Nie żyje Stefan Bratkowski. "Dla wielu wzór dziennikarstwa"
redakcja naTemat
18 kwietnia 2021, 16:43·2 minuty czytania
Publikacja artykułu: 18 kwietnia 2021, 16:43
"Bardzo smutna wiadomość. Nie żyje Stefan Bratkowski. Dla wielu wzór dziennikarstwa. Pogodny człowiek z wyjątkowym piórem" – napisał na Twitterze przewodniczący PO Borys Budka.
"Po długiej chorobie 18 kwietnia 2021 roku zmarł twórca i szef 'Studia Opinii' Stefan Bratkowski. Żegnamy Przyjaciela" – czytamy.
"Naprawdę, gdyby Bratkowskiego nie było na świecie – obowiązkowo trzeba by go było wymyśleć. Nasz Przyjaciel, Szef i Nauczyciel żył 86 lat. I od dziesiątków lat wywierał magnetyczny wpływ na swoje otoczenie, odgrywając przy tym ogromną rolę w życiu społecznym i polityce" – pisze zespół "Studia Opinii".
Stefan Tadeusz Aleksander Bratkowski urodził się 22 listopada 1934 r. Był prawnikiem, dziennikarzem, publicystą i pisarzem. W latach 1980-1990 pełnił także funkcję prezesa Stowarzyszenia Dziennikarzy Polskich, a w latach 1991-1992 prezesem Spółdzielni Wydawniczej "Czytelnik".
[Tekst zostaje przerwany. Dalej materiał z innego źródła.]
-- ==== Sys2Proof/Machine/RowsField.lean ====
section
/-!
DEFINITION. The meanings of the commands of requests that write one field: one definition per command.
-/

namespace Sys2Proof.Machine

/-- EXPAND (R247). Writing SWEEP CTRL.EXPAND checks the descriptor and starts its expansion into the point store. -/
def execExpand (e : Envelope) (d : Nat) (s : State) : Host.Outcome State Fault Refusal :=
  whenFormed (.expand e d) s fun s => s.receive handle (fieldWrite e .sweep d 0xA [0x80000000])

/-- RELEASE (R253). Writing SWEEP CTRL.RELEASE returns the descriptor to EMPTY and frees its list source. -/
def execRelease (e : Envelope) (d : Nat) (s : State) : Host.Outcome State Fault Refusal :=
  whenFormed (.release e d) s fun s => s.receive handle (fieldWrite e .sweep d 0xA [0x40000000])

/-- CLEAR (R164). Writing REPET CTRL.CLEAR sets every bin to 0.0 unless the channel is armed. -/
def execClear (e : Envelope) (c : Nat) (s : State) : Host.Outcome State Fault Refusal :=
  whenFormed (.clear e c) s fun s => s.receive handle (fieldWrite e .repet c 1 [0x20000000])

/-- SWFLAG (R262). Writing CTRL.SWFLAG raises the host condition of a channel or bank sequencer. -/
def execSwflag (e : Envelope) (bank : Bool) (n : Nat) (s : State) : Host.Outcome State Fault Refusal :=
  whenFormed (.swflag e bank n) s fun s => s.receive handle (swflagWrite e bank n)

/-- ACCEPT_NEW (R478). Accepts a changed head descriptor so that the link can train. -/
def execAcceptNew (e : Envelope) (c : Nat) (w : Word) (s : State) : Host.Outcome State Fault Refusal :=
  whenFormed (.acceptNew e c w) s fun s => s.receive handle (fieldWrite e .chan c 0x50 [w ||| 0x40000000])

/-- FAULT_STATUS (R530). A W1C write clears FAULT_STATUS bits, which may release FAULT_N. -/
def execFaultStatus (e : Envelope) (w : Word) (s : State) : Host.Outcome State Fault Refusal :=
  whenFormed (.faultStatus e w) s fun s => s.receive handle (fieldWrite e .dev 0 0x140 [w])

/-- FORCE_LEVEL (R65). A live set-point write is checked against the applied and pending limits and acts at the next
boundary. -/
def execForceLevel (e : Envelope) (c : Nat) (w : Word) (s : State) : Host.Outcome State Fault Refusal :=
  whenFormed (.forceLevel e c w) s fun s => s.receive handle (fieldWrite e .chan c 0x10 [w])

/-- RATE_WRITE (R282). A live write of SEQ RATE sets φ to 0 and starts a fresh input sample at its boundary. -/
def execRateWrite (e : Envelope) (c : Nat) (hi lo : Word) (s : State) : Host.Outcome State Fault Refusal :=
  whenFormed (.rateWrite e c hi lo) s fun s => s.receive handle (fieldWrite e .seq c 0x50 [hi, lo])

/-- HRST (R445). Writing BANK LINK_CTRL.HRST drives or releases HRST_N of the bank. -/
def execHrst (e : Envelope) (b : Nat) (on : Bool) (w : Word) (s : State) : Host.Outcome State Fault Refusal :=
  whenFormed (.hrst e b on w) s fun s => s.receive handle (fieldWrite e .bank b 0x40 [withBit w 31 on])

/-- LCLK_EN (R444). Writing LINK_CTRL.LCLK_EN starts or stops LCLK of the bank. -/
def execLclkEn (e : Envelope) (b : Nat) (on : Bool) (w : Word) (s : State) : Host.Outcome State Fault Refusal :=
  whenFormed (.lclkEn e b on w) s fun s => s.receive handle (fieldWrite e .bank b 0x40 [withBit w 30 on])

/-- LINK_EN (R471). Writing CHAN LINK_CTRL.LINK_EN enables training of the link, or fails the link with
F_LINK_RESET. -/
def execLinkEn (e : Envelope) (c : Nat) (on : Bool) (w : Word) (s : State) : Host.Outcome State Fault Refusal :=
  whenFormed (.linkEn e c on w) s fun s => s.receive handle (fieldWrite e .chan c 0x50 [withBit w 31 on])

/-- CURFEW (R482). A CURFEW write is sent to the trained head's CURFEW register within 20 µs. -/
def execCurfew (e : Envelope) (c : Nat) (v : Nat) (w : Word) (s : State) : Host.Outcome State Fault Refusal :=
  whenFormed (.curfew e c v w) s fun s => s.receive handle (fieldWrite e .chan c 0x50 [putFld w 15 0 v])

/-- EGRESS_EN (R615). Writing SPOOL CTRL.EGRESS_EN starts push egress to the writing session, or stops it after the
datagram in progress. -/
def execEgressEn (e : Envelope) (on : Bool) (s : State) : Host.Outcome State Fault Refusal :=
  whenFormed (.egressEn e on) s fun s => s.receive handle (fieldWrite e .spool 0 8 [withBit 0 31 on])

/-- LOG_EN (R432). Writing JOURNAL CTRL.LOG_EN starts or stops logging to the journal. -/
def execLogEn (e : Envelope) (on : Bool) (s : State) : Host.Outcome State Fault Refusal :=
  whenFormed (.logEn e on) s fun s => s.receive handle (fieldWrite e .journal 0 8 [withBit 0 31 on])

/-- SPOOL_SIZE (R421). A write of SPOOL CFG.SIZE resizes an empty spool. -/
def execSpoolSize (e : Envelope) (v : Nat) (w : Word) (s : State) : Host.Outcome State Fault Refusal :=
  whenFormed (.spoolSize e v w) s fun s => s.receive handle (fieldWrite e .spool 0 0 [putFld w 31 25 v])

/-- AOUT_LEVEL (R679). A LEVEL write reaches the idle output at the next update instant, or is stored during
playback. -/
def execAoutLevel (e : Envelope) (k : Nat) (w : Word) (s : State) : Host.Outcome State Fault Refusal :=
  whenFormed (.aoutLevel e k w) s fun s => s.receive handle (fieldWrite e .aout k 4 [w])

end Sys2Proof.Machine
end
Przewodniczył również Radzie Programowej Stowarzyszenia Pracowników, Współpracowników i Przyjaciół Rozgłośni Polskiej Radia Wolna Europa Imienia Jana Nowaka-Jeziorańskiego.
Stefan Bratkowski należał do skład Komitetu Obywatelskiego przy Lechu Wałęsie. Był jedną z osób biorących udział w rozmowach Okrągłego Stołu. Robił to jako członek obrad plenarnych oraz podzespołu ds. stowarzyszeń.
W 1989 współorganizował "Gazetę Wyborczą" i był wśród założycieli Agory. Współpracował także z "Rzeczpospolitą" i radiem TOK FM. Był szefem zarządu Fundacji Centrum Prasowe dla Krajów Europy Środkowo-Wschodniej, zasiadał w Radzie Programowej, a następnie w Radzie Konsultacyjnej Centrum Monitoringu Wolności Prasy.
Prezydent Bronisław Komorowski w 2011 roku uhonorował Stefana Bratkowskiego Krzyżem Komandorskim Orderu Odrodzenia Polski. Odbyło się to w 31. rocznicę podpisania Porozumień Sierpniowych.
Reklama.
Bogdan Miś i cały zespół "Studia Opinii"
fragmenty tekstu opublikowanego na stronie portalu
Był przy tym człowiekiem zaangażowanym politycznie po same uszy od wczesnej młodości. Od 1949 roku był członkiem ZMP; w roku 1956 rozwiązał tę organizację na Uniwersytecie Jagiellońskim, gdzie skończył prawo i na krótki czas podjął pracę naukowo-dydaktyczną. Był jedną z legend polskiego Października.
Dzisiejsi przeciwnicy Stefana – których miał niemało – wytykali mu tę przynależność do PZPR. Wytykali mu również, że był członkiem władz partyjnych: wybrano go mianowicie do Egzekutywy Podstawowej Organizacji Partyjnej Związku Literatów Polskich. Nie chcieli pamiętać, że z partii tej został za hardość i niepokorność usunięty dyscyplinarnie w roku 1981, zaś owa egzekutywa była właściwie stale solą w oku władzy jako siedlisko rewizjonizmu i wszelkich możliwych odchyleń od "jedynie słusznej linii".
Był nieprawdopodobnym erudytą. Miał przy tym komputerową pamięć, nigdy nie zapominał niczego z tysięcy przeczytanych książek. Gdy ktoś z nim dyskutował – sięgał do półek z książkami, zawalającymi całe jego maleńkie mieszkanie i bezbłędnie odnajdywał potrzebne akapity.